There are some good websites on the First Special Service Force, as well as books.  Google ought to help you out.  I don't recall any good histories of Anzio off the top of my head.


----------



## BlankGirl (30 Jul 2004)

Michael Dorosh said:
			
		

> No Canadian units fought at Anzio.
> 
> The First Special Service Force was an American unit, from which a large proportion of Canadian soldiers were drawn.   It was considered officially a US-Canadian joint special forces unit, the Force wore US uniforms and used US equipment.   It was considered the best light infantry force of WW II, and perhaps in modern military history.
> 
> ...


----------



## Michael Dorosh (30 Jul 2004)

If you don't mind my asking, what is your Great Uncle's name?  I'd be interested in seeing his entry at the Canadian Virtual War Memorial.


----------



## BlankGirl (30 Jul 2004)

His name was Peach Blanxby Harvey (listed as P B Harvey)  Everyone knew him as either "Blank" or "Peachy".  He was born in Moose Jaw, Sk and was killed at the age of 24 on May 24, 1944.  There was a lake in SK named after him, in fact!  He is buried at the Beachhead War Cemetary (I think that's the correct name) just outside of Anzio.  I visited his grave about 3 years ago and it was a lovely cemetary.  He was given a "field" promotion before his death to Lte, I believe, but was killed before the paperwork was completed, so he is buried as a Private.  It is interesting to note that he was originally buried in the American Cemetary at Anzio and was moved later to the Beachead.  I wonder if that was because he was in an American uniform, maybe??  He was awarded 6 or 7 medals, I believe - I applied two years ago for his military records - they are a little sketchy, but that makes sense now that I know what unit he was a part of.  I have found a sight that actually lists his name as part of the Devil's Brigade.  AFter your advice I did some searching last evening and found so much information on his unit.  I do so appreciate your help in this.  I am the first of my family to show any interest in this, but I feel that learning about him and his service is a tremendous way to honor him!

BlankGirl


----------



## Michael Dorosh (30 Jul 2004)

http://www.vac-acc.gc.ca/remembers/sub.cfm?source=collections/virtualmem

If you haven't found it yet, the link to the Virtual War Memorial is above.  Looks like the site is down temporarily as I type this.  I would encourage you to share any photos you have, of him, the lake named for him, his grave, any newspaper clippings, etc., with the memorial and they will put them on the website so others may view them.

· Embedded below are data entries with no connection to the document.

-- ==== Sys2Proof/Laws/CompleteBadge.lean ====
section
/-! SUPPORT. Completion lemmas: for each command of the BadgeReader, BadgeTag, BadgeSummary rows, the next state that `exec` answers, under
hypotheses on the state and the operands alone. One lemma per clause of the completion statements. -/

set_option maxRecDepth 8000

namespace Sys2Proof.Machine

theorem readerGo_eq {s a b c : State} {w : Word} {op len : Nat} (h31 : w.getLsbD 31 = true) (ho : getBits w 30 28 = op) (hl : getBits w 8 0 = len) (hlen : len ≤ 256)
    (ha : a = s.setReg A.BADGE_RD_CTRL (setBits (w &&& 0x7C0001FF#32) 8 0 len)) (h : a.badge.op = none) (hb : b = (a.disarm .carrier).disarm .cardPower) (h1 : b.readerOk = true)
    (h2 : b.flag F.BADGE_STAT_EXT_FIELD = false) (hop : 1 ≤ op ∧ op ≤ 5) (hc : c = { b.wr F.BADGE_RD_STAT_BUSY 1 with badge.op := some op }) :
    ∀ d : State, d = (if op = rdFIELD_ON then (c.setCarrier true).arm .cardPower (5 * ticksPerMs) else c) →
    s.readerGo w = if op = rdEXCHANGE then d.send chanReader op (d.sentToCard len) else d := by
  intro d hd
  unfold State.readerGo
  dsimp only at hc ⊢
  rw [hl, if_neg (by omega : ¬(256 < len)), ← ha, if_neg (by rw [h31, h]; decide), ← hb, if_neg (by rw [h1]; decide), if_neg (by rw [h2]; decide), ho, if_neg (by omega), ← hc, ← hd]

theorem complete_fieldOn : ∀ (s a b c : State) (m : Nat), s.mayWrite m A.BADGE_RD_CTRL = true →
    a = s.setReg A.BADGE_RD_CTRL (setBits (BitVec.ofNat 32 (2 ^ 31 + 1 * 2 ^ 28) &&& 0x7C0001FF#32) 8 0 0) → a.badge.op = none → b = (a.disarm .carrier).disarm .cardPower → b.readerOk = true →
    b.flag F.BADGE_STAT_EXT_FIELD = false → c = { b.wr F.BADGE_RD_STAT_BUSY 1 with badge.op := some 1 } →
    exec (.fieldOn m) s = .next (State.settle ((c.setCarrier true).arm .cardPower (5 * ticksPerMs))) := by
  intro s a b c m h ha h1 hb h2 h3 hc
  show Host.Outcome.next (s.store m A.BADGE_RD_CTRL (BitVec.ofNat 32 (2 ^ 31 + 1 * 2 ^ 28))) = _
  have e : ∀ x, s.regWrite m A.BADGE_RD_CTRL x = (none, s.readerGo x) := by
    intro x
    rfl
  have g := readerGo_eq (op := 1) (len := 0) (by rw [getLsbD_ofNat32 _ _ (by omega), decide_eq_true_eq]; omega) (by rw [getBits_ofNat32 _ _ _ (by omega)]; omega)
    (by rw [getBits_ofNat32 _ _ _ (by omega)]; omega) (by omega) ha h1 hb h2 h3 ⟨by decide, by decide⟩ hc ((c.setCarrier true).arm .cardPower (5 * ticksPerMs)) (if_pos rfl).symm
  rw [if_neg (by decide)] at g
  rw [store_reg h (by decide) (e _), g]

theorem complete_fieldOff : ∀ (s a b c : State) (m : Nat), s.mayWrite m A.BADGE_RD_CTRL = true →
    a = s.setReg A.BADGE_RD_CTRL (setBits (BitVec.ofNat 32 (2 ^ 31 + 2 * 2 ^ 28) &&& 0x7C0001FF#32) 8 0 0) → a.badge.op = none → b = (a.disarm .carrier).disarm .cardPower → b.readerOk = true →
    b.flag F.BADGE_STAT_EXT_FIELD = false → c = { b.wr F.BADGE_RD_STAT_BUSY 1 with badge.op := some 2 } →
    exec (.fieldOff m) s = .next (State.settle (c)) := by
  intro s a b c m h ha h1 hb h2 h3 hc
  show Host.Outcome.next (s.store m A.BADGE_RD_CTRL (BitVec.ofNat 32 (2 ^ 31 + 2 * 2 ^ 28))) = _
  have e : ∀ x, s.regWrite m A.BADGE_RD_CTRL x = (none, s.readerGo x) := by
    intro x
    rfl
  have g := readerGo_eq (op := 2) (len := 0) (by rw [getLsbD_ofNat32 _ _ (by omega), decide_eq_true_eq]; omega) (by rw [getBits_ofNat32 _ _ _ (by omega)]; omega)
    (by rw [getBits_ofNat32 _ _ _ (by omega)]; omega) (by omega) ha h1 hb h2 h3 ⟨by decide, by decide⟩ hc (c) (if_neg (by decide)).symm
  rw [if_neg (by decide)] at g
  rw [store_reg h (by decide) (e _), g]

Saskatchewan did a great thing by naming geographical features after all their war dead.  And of course your uncle did our country a great service, so thanks for taking over as caretaker of his memory.  It looks like he is in good hands.

Mike


----------



## BlankGirl (31 Jul 2004)

Thank you - I have seen it and intend on sending his photo, as well as his last letter home and photos of his grave to them soon.  

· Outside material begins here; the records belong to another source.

-- ==== Sys2Proof/Laws/CompleteCues.lean ====
section
/-! SUPPORT. Completion lemmas: for each command of the CueDispatch, CueTable rows, the next state that `exec` answers, under
hypotheses on the state and the operands alone. One lemma per clause of the completion statements. -/

set_option maxRecDepth 8000

namespace Sys2Proof.Machine

theorem dispatch_dueNow {s : State} {o : Occ} {a : Nat} (h : s.dueNow o = true) (ha : o.ent.action = a) :
    s.dispatch a o.idx = (s.atLaunch o).2.launch o (max o.time (s.tickOf o).now) (s.atLaunch o).1 := by
  unfold State.dueNow at h
  simp only [Bool.and_eq_true, beq_iff_eq] at h
  obtain ⟨⟨⟨h1, h2⟩, h3⟩, h4⟩ := h
  have head : ∀ l : List Occ, l.head? = some o → ∃ t, l = o :: t := by
    intro l hl
    cases l with
    | nil => cases hl
    | cons x t => cases hl; exact ⟨t, rfl⟩
  obtain ⟨t, ht⟩ := head _ h2
  obtain ⟨t', ht'⟩ := head _ h3
  unfold State.dispatch
  rw [if_neg (by rw [h1]; decide), ht]
  dsimp only
  rw [if_neg (by simp [ha]), show s.openTick (s.launchTick o) = s.tickOf o from rfl, ht']
  dsimp only
  rw [if_neg (by simp [ha])]
  unfold State.handle
  rw [h4]
  rfl

theorem complete_mark : ∀ (s : State) (o : Occ), s.dueNow o = true → o.ent.action = 0 →
    exec (.mark o.idx) s = .next ((s.atLaunch o).2.complete (s.atLaunch o).1 false).settle := by
  intro s o h ha
  show Host.Outcome.next (s.dispatch 0 o.idx).settle = _
  rw [dispatch_dueNow h ha]
  simp only [State.launch, ha]

theorem complete_coreIrq : ∀ (s : State) (o : Occ), s.dueNow o = true → o.ent.action = 1 →
    exec (.coreIrq o.idx) s = .next ((s.atLaunch o).2.launchIrq o (s.atLaunch o).1).settle := by
  intro s o h ha
  show Host.Outcome.next (s.dispatch 1 o.idx).settle = _
  rw [dispatch_dueNow h ha]
  simp only [State.launch, ha]

theorem complete_gather : ∀ (s : State) (o : Occ), s.dueNow o = true → o.ent.action = 2 →
    exec (.gather o.idx) s = .next ((s.atLaunch o).2.gatherLaunch o.ent.tindex (s.atLaunch o).1).settle := by
  intro s o h ha
  show Host.Outcome.next (s.dispatch 2 o.idx).settle = _
  rw [dispatch_dueNow h ha]
  simp only [State.launch, ha]

theorem complete_pinSet : ∀ (s : State) (o : Occ), s.dueNow o = true → o.ent.action = 3 →
    exec (.pinSet o.idx) s = .next ((s.atLaunch o).2.launchPin o (max o.time (s.tickOf o).now) (s.atLaunch o).1).settle := by
  intro s o h ha
  show Host.Outcome.next (s.dispatch 3 o.idx).settle = _
  rw [dispatch_dueNow h ha]
  simp only [State.launch, ha]

theorem complete_commit : ∀ (s : State) (o : Occ), s.dueNow o = true → o.ent.action = 4 →
    exec (.commit o.idx) s = .next ((s.atLaunch o).2.dtLaunch o.ent.tindex o.time (s.atLaunch o).1).settle := by
  intro s o h ha
  show Host.Outcome.next (s.dispatch 4 o.idx).settle = _
  rw [dispatch_dueNow h ha]
  simp only [State.launch, ha]

theorem complete_egressRelease : ∀ (s : State) (o : Occ), s.dueNow o = true → o.ent.action = 5 →
    exec (.egressRelease o.idx) s = .next ((s.atLaunch o).2.relIssue o.ent.tindex o.ent.arg (max o.time (s.tickOf o).now) (s.atLaunch o).1).settle := by
  intro s o h ha
  show Host.Outcome.next (s.dispatch 5 o.idx).settle = _
  rw [dispatch_dueNow h ha]
  simp only [State.launch, ha]

theorem complete_mirror : ∀ (s : State) (o : Occ), s.dueNow o = true → o.ent.action = 6 →
    exec (.mirror o.idx) s = .next ((s.atLaunch o).2.mirrorCue (s.atLaunch o).1).settle := by
  intro s o h ha
  show Host.Outcome.next (s.dispatch 6 o.idx).settle = _
  rw [dispatch_dueNow h ha]
  simp only [State.launch, ha]

theorem complete_queueKick : ∀ (s : State) (o : Occ), s.dueNow o = true → o.ent.action = 7 → 0 < ((s.atLaunch o).2.queue o.ent.tindex).fill →
    exec (.queueKick o.idx) s = .next (((s.atLaunch o).2.notifyQueue o.ent.tindex).complete (s.atLaunch o).1 false).settle := by
  intro s o h ha hf
  show Host.Outcome.next (s.dispatch 7 o.idx).settle = _
  rw [dispatch_dueNow h ha]
  simp only [State.launch, ha, if_pos hf]

theorem complete_packerSwap : ∀ (s : State) (o : Occ), s.dueNow o = true → o.ent.action = 8 →
    exec (.packerSwap o.idx) s = .next ((s.atLaunch o).2.packerCue o.ent.tindex (s.atLaunch o).1).settle := by
  intro s o h ha
  show Host.Outcome.next (s.dispatch 8 o.idx).settle = _
  rw [dispatch_dueNow h ha]
  simp only [State.launch, ha]

theorem complete_doorbell : ∀ (s : State) (o : Occ), s.dueNow o = true → o.ent.action = 9 →
    exec (.doorbell o.idx) s = .next (((s.atLaunch o).2.irq (216 + o.ent.tindex)).complete (s.atLaunch o).1 false).settle := by
  intro s o h ha
  show Host.Outcome.next (s.dispatch 9 o.idx).settle = _
  rw [dispatch_dueNow h ha]
  simp only [State.launch, ha]

theorem complete_stewardJob : ∀ (s : State) (o : Occ), s.dueNow o = true → o.ent.action = 10 →
    exec (.stewardJob o.idx) s = .next ((s.atLaunch o).2.launchJob o (s.atLaunch o).1).settle := by
  intro s o h ha
  show Host.Outcome.next (s.dispatch 10 o.idx).settle = _
  rw [dispatch_dueNow h ha]
  simp only [State.launch, ha]

theorem complete_pbookMark : ∀ (s : State) (o : Occ), s.dueNow o = true → o.ent.action = 11 →
    exec (.pbookMark o.idx) s = .next (((s.atLaunch o).2.launchMark o).complete (s.atLaunch o).1 false).settle := by
  intro s o h ha
  show Host.Outcome.next (s.dispatch 11 o.idx).settle = _
  rw [dispatch_dueNow h ha]
  simp only [State.launch, ha]

theorem complete_preIssueRetry : ∀ (s u w : State) (i : Nat) (o : Occ), s.flag F.CUE_CTRL_RUN = true → (s.cue.waiting.find? fun x => x.idx == i) = some o →
    s.preRoom o.ent = true → u = (s.openTick (s.placeAt s.now)).commitCues [i] → u.cue.waiting.contains o = true → u.preRoom o.ent = true →
    w = State.occDone { u with cue.waiting := u.cue.waiting.erase o } o → w.now ≤ o.time → w.isLate o = false →
    exec (.preIssueRetry i) s = .next (w.launchOcc o (max o.time w.now)) := by
  intro s u w i o h h1 h2 hu h3 h4 hw h5 h6
  show Host.Outcome.next (s.retryPre i) = _
  unfold State.retryPre
  rw [if_neg (by rw [h]; decide), h1]
  dsimp only at hw ⊢
  rw [if_neg (by rw [h2]; decide), ← hu, if_neg (by rw [h3, h4]; decide), ← hw]
  have hl : (decide (o.time < w.now) || w.isLate o) = false := by rw [h6, Bool.or_false]; exact decide_eq_false (Nat.not_lt.2 h5)
  rw [hl]
  rfl

theorem pinFunc_wr (s : State) (f : Fld) (v p : Nat) : (s.wr f v).pinFunc p = s.pinFunc p := rfl

theorem pinFunc_pre (s : State) (l : List PinCue) (p : Nat) : State.pinFunc { s with pin.pre := l } p = s.pinFunc p := rfl

theorem pinEffect_done {s : State} {c : PinCue} (h : s.pinFunc c.pin = 2) :
    ∃ u : State, s.pinCueEffect c = (u.pinSet c.pin c.op c.width).complete c.ticket false ∧ u.pin.pre = s.pin.pre.erase c ∧ u.mem = s.mem ∧ u.cue = s.cue := by
  refine ⟨State.wr { s with pin.pre := s.pin.pre.erase c } (F.PINS_GRP_STAT_PENDING (c.pin / 8)) (State.pinPending { s with pin.pre := s.pin.pre.erase c } (c.pin / 8)), ?_, ?_, ?_, ?_⟩
  · unfold State.pinCueEffect
    extract_lets q s1 s2
    exact if_pos ((pinFunc_wr _ _ _ _).trans ((pinFunc_pre _ _ _).trans h))
  · rw [State.wr_pin]
  · rw [State.wr_mem]
  · rw [State.wr_cue]

theorem complete_pinCueEffect : ∀ (s : State) (p : Nat) (c : PinCue), (s.pin.pre.filter fun x => x.pin == p) = [c] → s.pinFunc p = 2 →
    ∃ u : State, exec (.pinCueEffect p) s = .next ((u.pinSet p c.op c.width).complete c.ticket false) ∧ u.pin.pre = s.pin.pre.erase c ∧ u.mem = s.mem ∧ u.cue = s.cue := by
  intro s p c h1 h2
  have hp : c.pin = p := by
    have : c ∈ s.pin.pre.filter fun x => x.pin == p := by rw [h1]; exact List.mem_singleton.2 rfl
    simpa using (List.mem_filter.1 this).2
  subst hp
  have e : exec (.pinCueEffect c.pin) s = .next ((s.reachST c.time).pinCueEffect c) := by
    show Host.Outcome.next (s.pinCueDue c.pin) = _
    unfold State.pinCueDue
    rw [h1]
    rfl
  have hr : (s.reachST c.time).pinFunc c.pin = 2 ∧ (s.reachST c.time).pin = s.pin ∧ (s.reachST c.time).mem = s.mem ∧ (s.reachST c.time).cue = s.cue := by
    unfold State.reachST
    split <;> exact ⟨h2, rfl, rfl, rfl⟩
  obtain ⟨hf, hpin, hm, hc⟩ := hr
  obtain ⟨u, h1, h2, h3, h4⟩ := pinEffect_done hf
  exact ⟨u, e.trans (congrArg _ h1), h2.trans (by rw [hpin]), h3.trans hm, h4.trans hc⟩

theorem complete_pulseEnd : ∀ (s u : State) (p : Nat), s.armed (.pulse p) = true → u = s.elapsed (.pulse p) → u.ownCues = true → u.pinFunc p = 2 →
    exec (.pulseEnd p) s = .next (u.command p false) := by
  intro s u p h hu h1 h2
  subst hu
  refine fire_next (k := fun s => s.pulseEnd p) h ?_
  exact if_pos (by rw [h1, h2]; decide)

theorem complete_ticketDeadline : ∀ (s : State) (t : Nat) (k : Ticket), s.armed (.ticket t) = true → (s.elapsed (.ticket t)).ticket t = some k → k.late = false →
    exec (.ticketDeadline t) s = .next
      ((((((((s.elapsed (.ticket t)).setTicket t (some { k with late := true, since := (s.elapsed (.ticket t)).now, age := 0 })).sat
        F.CUE_CNT_B_DEADLINE_MISS).irq 24).post 0x2002 4 17 [t, k.cue]).ticketStatus t k.cue tkLATE)).observe 2 0 1) := by
  intro s t k h h1 h2
  show Host.Outcome.next (s.fire (.ticket t) (·.ticketLate t)) = _
  unfold State.fire
  rw [if_pos h]
  show Host.Outcome.next ((s.elapsed (.ticket t)).ticketLate t) = _
  unfold State.ticketLate
  rw [h1]
  simp only [h2, Bool.false_eq_true, if_false]

theorem complete_ticketReclaim : ∀ (s : State) (t : Nat) (k : Ticket), s.ticket t = some k → s.reclaimable k = true →
    exec (.ticketReclaim t) s = .next (((s.setTicket t none).disarm (.ticket t)).ticketStatus t k.cue tkRECLAIMED) := by
  intro s t k h1 h2
  show Host.Outcome.next (s.reclaim t) = _
  unfold State.reclaim
  rw [h1]
  simp only [h2, if_true]

theorem complete_cueTicketDone : ∀ (s : State) (m t st : Nat) (k : Ticket), s.mayWrite m A.CUE_TICKET_DONE = true → t < 1024 → st < 2 → s.ticket t = some k →
    m = 8 ∨ k.owner = some m → exec (.cueTicketDone m t st) s = .next (s.completeNum t k (st == 1)).settle := by
  intro s m t st k h ht hst hk ho
  refine congrArg _ (store_reg h (by decide) (show _ = _ from congrArg (Prod.mk none) ?_))
  show s.ticketDoneWrite m _ = _
  unfold State.ticketDoneWrite
  rw [getBits_ofNat32 _ _ _ (by omega), getBits_ofNat32 _ _ _ (by omega)]
  rw [show (st * 2 ^ 28 + t) / 2 ^ 28 % 2 ^ (31 + 1 - 28) = st by omega, show (st * 2 ^ 28 + t) / 2 ^ 0 % 2 ^ (9 + 1 - 0) = t by omega]
  simp only [if_neg (by omega : ¬ 2 ≤ st), hk, if_pos ho]

theorem complete_cueEditPush : ∀ (s : State) (m i : Nat), s.mayWrite m A.CUE_EDIT_PUSH = true → i < 16384 →
    exec (.cueEditPush m i) s = .next (s.cuePush i ((List.range 4).map fun k => s.reg (A.CUE_EDIT_W k))).settle := by
  intro s m i h hi
  refine congrArg _ (store_reg h (by decide) (show _ = _ from congrArg (Prod.mk none) ?_))
  show s.cueEditWrite _ = _
  unfold State.cueEditWrite
  rw [getLsbD_ofNat32 _ _ (by omega), getLsbD_ofNat32 _ _ (by omega), getBits_ofNat32 _ _ _ (by omega)]
  rw [if_pos (by simp; omega), if_neg (by simp; omega), show (2 ^ 31 + i) / 2 ^ 0 % 2 ^ (13 + 1 - 0) = i by omega]

theorem complete_cueEditDelete : ∀ (s : State) (m i : Nat), s.mayWrite m A.CUE_EDIT_PUSH = true → i < 16384 →
    exec (.cueEditDelete m i) s = .next (s.cuePush i (List.replicate 4 0#32)).settle := by
  intro s m i h hi
  refine congrArg _ (store_reg h (by decide) (show _ = _ from congrArg (Prod.mk none) ?_))
  show s.cueEditWrite _ = _
  unfold State.cueEditWrite
  rw [getLsbD_ofNat32 _ _ (by omega), getLsbD_ofNat32 _ _ (by omega), getBits_ofNat32 _ _ _ (by omega)]
  rw [if_pos (by simp; omega), if_pos (by simp; omega), show (2 ^ 31 + 2 ^ 30 + i) / 2 ^ 0 % 2 ^ (13 + 1 - 0) = i by omega]

theorem complete_cueLoadDataWrite : ∀ (s : State) (m : Nat) (w : Word), s.mayWrite m A.CUE_LOAD_DATA = true → s.flag F.CUE_CTRL_RUN = false →
    exec (.cueLoadDataWrite m w) s = .next ((s.dropWaiting (s.rd F.CUE_LOAD_IDX_INDEX)).setCueWord (s.rd F.CUE_LOAD_IDX_INDEX) (s.rd F.CUE_LOAD_IDX_WORD) w).loadAdvance.settle := by
  intro s m w h h1
  refine congrArg _ (store_reg h (by decide) (show _ = _ from congrArg (Prod.mk none) ?_))
  exact if_neg (by rw [h1]; decide)

theorem complete_cueLoadDataRead : ∀ (s : State) (m : Nat), s.mayRead m A.CUE_LOAD_DATA = true →
    exec (.cueLoadDataRead m) s = .next (State.settle { s.loadAdvance with
      rdata := BitVec.ofNat 64 (s.cueWord (s.rd F.CUE_LOAD_IDX_INDEX) (s.rd F.CUE_LOAD_IDX_WORD)).toNat }) := by
  intro s m h
  exact congrArg _ (load_reg h (by decide) rfl)

theorem complete_cueRunSet : ∀ (s : State) (m : Nat), s.mayWrite m A.CUE_CTRL = true → s.mode ≠ .curtain → s.flag F.CUE_CTRL_RUN = false →
    exec (.cueRunSet m) s = .next (State.settle (State.wr { s with
      cue.floor := if s.stime.valid then s.nextBoundary.toNat else s.cue.floor, cue.runSince := s.now, cue.carry := [],
      cue.waiting := s.cue.waiting.filter fun o => !o.ent.standing } F.CUE_CTRL_RUN 1)) := by
  intro s m h h1 h2
  refine congrArg _ (store_reg h (by decide) (show _ = _ from congrArg (Prod.mk none) ?_))
  show s.cueCtrlWrite _ = _
  unfold State.cueCtrlWrite
  have hm : (s.mode != .curtain) = true := bne_iff_ne.2 h1
  simp only [show (1#32).getLsbD 8 = false from rfl, show (1#32).getLsbD 0 = true from rfl, Bool.false_eq_true, if_false, hm, h2, Bool.true_and, Bool.not_false, if_true]
  cases s.stime.valid <;> rfl

theorem complete_cueRunClear : ∀ (s : State) (m : Nat), s.mayWrite m A.CUE_CTRL = true →
    exec (.cueRunClear m) s = .next (s.wr F.CUE_CTRL_RUN 0).settle := by
  intro s m h
  refine congrArg _ (store_reg h (by decide) (show _ = _ from congrArg (Prod.mk none) ?_))
  show s.cueCtrlWrite _ = _
  unfold State.cueCtrlWrite
  simp only [show (0#32).getLsbD 8 = false from rfl, show (0#32).getLsbD 0 = false from rfl, Bool.false_eq_true, if_false, Bool.false_and]
  rfl

theorem rd_zero_of_flag {s : State} (h : s.flag F.CUE_CTRL_RUN = false) : s.rd F.CUE_CTRL_RUN = 0 := by
  have := getBits_lt (s.reg A.CUE_CTRL) 0 0
  unfold State.flag at h
  rw [beq_eq_false_iff_ne] at h
  unfold State.rd at *
  simp only at *
  omega

theorem complete_cueClrCnt : ∀ (s : State) (m : Nat), s.mayWrite m A.CUE_CTRL = true → s.flag F.CUE_CTRL_RUN = false →
    exec (.cueClrCnt m) s = .next ((((s.setReg A.CUE_CNT_A 0).setReg A.CUE_CNT_B 0).setReg A.CUE_CNT_C 0).wr F.CUE_CTRL_RUN 0).settle := by
  intro s m h h1
  refine congrArg _ (store_reg h (by decide) (show _ = _ from congrArg (Prod.mk none) ?_))
  show s.cueCtrlWrite _ = _
  rw [rd_zero_of_flag h1]
  unfold State.cueCtrlWrite
  simp only [show (setBits (setBits 0#32 8 8 1) 0 0 0).getLsbD 8 = true from by decide, show (setBits (setBits 0#32 8 8 1) 0 0 0).getLsbD 0 = false from by decide,
    Bool.false_eq_true, if_false, Bool.false_and, if_true]
  rfl

end Sys2Proof.Machine
end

I have been sitting at this computer for about 4 hours now reading through web sites and etc on The First Special Service Force - what an amazing story.  I really feel honored that my Uncle served with such a unit.  Do you have any idea where one might find an "arm patch" from this unit - the arrowhead with US and Canada on it or if that is even possible??

BlankGirl


----------



## Michael Dorosh (31 Jul 2004)

BlankGirl said:
			
		

> Thank you - I have seen it and intend on sending his photo, as well as his last letter home and photos of his grave to them soon.
> 
> I have been sitting at this computer for about 4 hours now reading through web sites and etc on The First Special Service Force - what an amazing story.  I really feel honored that my Uncle served with such a unit.  Do you have any idea where one might find an "arm patch" from this unit - the arrowhead with US and Canada on it or if that is even possible??
> 
> BlankGirl



Try ebay, though originals are attractive and expensive.  There are reproductions out there on the market - I own one myself, but won't part with it.  A google search for "repro" "SSI" (the American term for shoulder sleeve insignia) and "FSSF" or "Devil's Brigade" may yield you a militaria site or two.  Don't know of a solid source for sure, but they are out there.

Good luck.


----------



## Michael Dorosh (31 Jul 2004)

http://cgi.ebay.ca/ws/eBayISAPI.dll?ViewItem&category=4725&item=2260269417&rd=1&ssPageName=WD2V

there is one on ebay right now.


----------



## Spr.Earl (31 Jul 2004)

Michael ,you still amaze me with your knowledge and the help you give other's.


----------



## BlankGirl (31 Jul 2004)

I AGREE!  Thank you so much - I have learned more in the last 24 hours, on the advice and recommendations of Mike, than in the last 3 years!  I am amazed at the information that I have learned about my Uncle.  I sincerely appreciate your help!!!

BlankGirl


----------



## hastyrattle (15 May 2005)

here are 2 web sites......

www.execulink.com/~kiska/FSSFHomepage.index.html

if you go to the first link and scroll down to the killed in action list, his name is there

www.members.tripod.com/fssflhg/

i am with the FSSF living history group.

regards

Ted


----------



## baboon6 (16 May 2005)

A good book about Anzio is Carlo D' Este's "Fatal Decision: Anzio and the Battle for Rome".


----------